Despite the improvements in elasticity, StreamFlow often struggled to handle transient outages—like node reboots or container restarts. Their environment, while containerized, was not fully optimized for real-time resilience. Users frequently saw buffering messages or error codes (“Video Unavailable,” “Service Temporarily Down”) during even short disruptions. With new streaming competitors appearing monthly, StreamFlow recognized that any user frustration could trigger subscription cancellations.

The Reboot Incident: A 10% Error Spike

Chaos Engineering Experiment

In an effort to build confidence in their platform’s resilience, StreamFlow’s Site Reliability Engineering (SRE) team introduced chaos engineering experiments.

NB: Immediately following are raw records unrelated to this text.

/-- MIRROR_AXIS (R511, R513): `ws` are the record's words; the generator takes them at its next period, and each tile at its next sample. -/
def execMirrorAxis (seq : BitVec 32) (n : Fin 16) (ws : List (BitVec 64)) (s : State) : Out :=
  if !s.mainOn then .next s else
  .next (mirRecord seq.toNat (fun s =>
    let run := bits (ws.getD 3 0#64).toNat 32 3 == 1
    let tiles := (axTiles s n).zipIdx.foldl (fun m ti => kset (fun _ => []) m ti.1 ((ws.drop (5 + 3 * ti.2)).take 3)) s.twin.tilePend
    let s1 := updTwin (fun t => { t with axPend := kset (fun _ => []) t.axPend n (ws.take 4), tilePend := tiles, axesRun := (if run then [n.val] else []) ++ t.axesRun.filter (fun m => m != n.val) }) s
    takePosition n (ws.getD 4 0#64).toInt s1) s)

/-- MIRROR_LIGHT (R511, R513): the values wait for the group's next update point. -/
def execMirrorLight (seq : BitVec 32) (g : Fin 8) (ws : List (BitVec 64)) (s : State) : Out :=
  if !s.mainOn then .next s else
  .next (mirRecord seq.toNat (fun s =>
    let w := fun k : Nat => (ws.getD k 0#64).toNat
    let fade : Fade := ⟨bits (w 2) 32 17, bits (w 0) 17 17, bits (w 2) 0 32, bit (w 0) 35, w 1⟩
    let l := (ws.drop 3).map (fun x => (bits x.toNat 0 5, bits x.toNat 8 16, bits x.toNat 24 17))
    updGrp g (fun r => { r with mir := some ⟨bits (w 0) 0 17, if bit (w 0) 34 then some fade else none, l.filter (fun x => decide (x.1 < 24))⟩ }) s) s)

/-- MIRROR_QUEUE (R513): the record's queue must be the slot's PARTNER. -/
def execMirrorQueue (seq : BitVec 32) (i : Fin 64) (head tail : BitVec 16) (q : Fin 4096) (s : State) : Out :=
  if !s.mainOn then .next s else
  .next (mirRecord seq.toNat (fun s =>
    if !s.flag (CAS_TW_Q_EN i) then s
    else
      let bad := q.val != s.fld (CAS_TW_Q_PARTNER i)
      let l := s.twin.badSlots.filter (fun k => k != i.val)
      let l' := if bad then i.val :: l else l
      let s1 := (updTwin (fun t => { t with badSlots := l' }) s).setFld CAS_TW_STAT_QMAP_BAD (b2n (!l'.isEmpty))
      let own := s.fld (CAS_TW_Q_OWN i)
      if bad then s1 else (s1.setFld (QUE_Q_HEAD_HEAD own) head.toNat).setFld (QUE_Q_TAIL_TAIL own) tail.toNat) s)

/-- MIRROR_ENTRY (R513, R514): the list holds up to 1,024 entries. -/
def execMirrorEntry (seq : BitVec 32) (i : Fin 64) (idx : BitVec 16) (ended : Bool) (s : State) : Out :=
  if !s.mainOn then .next s else
  .next (mirRecord seq.toNat (fun s =>
    let l := s.twin.entries.filter (fun e => e != (i.val, idx.toNat))
    if ended then updTwin (fun t => { t with entries := l }) s
    else if l.length < 1024 then updTwin (fun t => { t with entries := l ++ [(i.val, idx.toNat)] }) s
    else (updTwin (fun t => { t with beyond := true, resync := true }) s).setFld CAS_TW_STAT_STALE 1) s)

/-- FULL_BEGIN (R512): the list of entries begins afresh. -/
def execFullBegin (seq : BitVec 32) (s : State) : Out :=
  if !s.mainOn then .next s else
  .next (mirRecord seq.toNat (updTwin (fun t => { t with full := true, entries := [], beyond := false })) s)

/-- FULL_END (R514). -/
def execFullEnd (seq : BitVec 32) (s : State) : Out :=
  if !s.mainOn then .next s else
  .next (mirRecord seq.toNat (fun s =>
    if !s.twin.full then s
    else
      let ok := !s.twin.beyond
      let s1 := updTwin (fun t => { t with full := false, resync := t.resync && !ok }) (s.bump CAS_TW_RESYNC_CNT)
      casEvent 3 0x15 svINFO seq.toNat (if ok then s1.setFld CAS_TW_STAT_STALE 0 else s1)) s)

end Sys2Proof.Machine
end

One such test involved forcibly rebooting one of their key streaming nodes during a live event simulation. The node hosted multiple microservices: part of the video processing pipeline, user authentication fallback, and a recommendations engine.

Planned Scenario: The SRE team scheduled a forced reboot in the staging environment first. Observations were encouraging—services gracefully shifted to other nodes with minimal error rates.
Production Trial: Confident in those staging results, they decided to do a carefully monitored forced reboot in the production environment under moderate user load.

Impact: 10% User Error Spike

Unexpectedly, during the forced reboot:

10% of active sessions encountered errors. These manifested as “stream not found” or “internal error” messages within 3-4 seconds of the node going offline.
Another subset of sessions saw buffering that lasted up to 10 seconds before the stream resumed.

While 10% may not sound catastrophic, it was substantial enough to cause a flurry of user complaints on social media and an internal executive escalation. For a platform streaming to tens of thousands of concurrent viewers, 10% represented a large cohort of frustrated customers.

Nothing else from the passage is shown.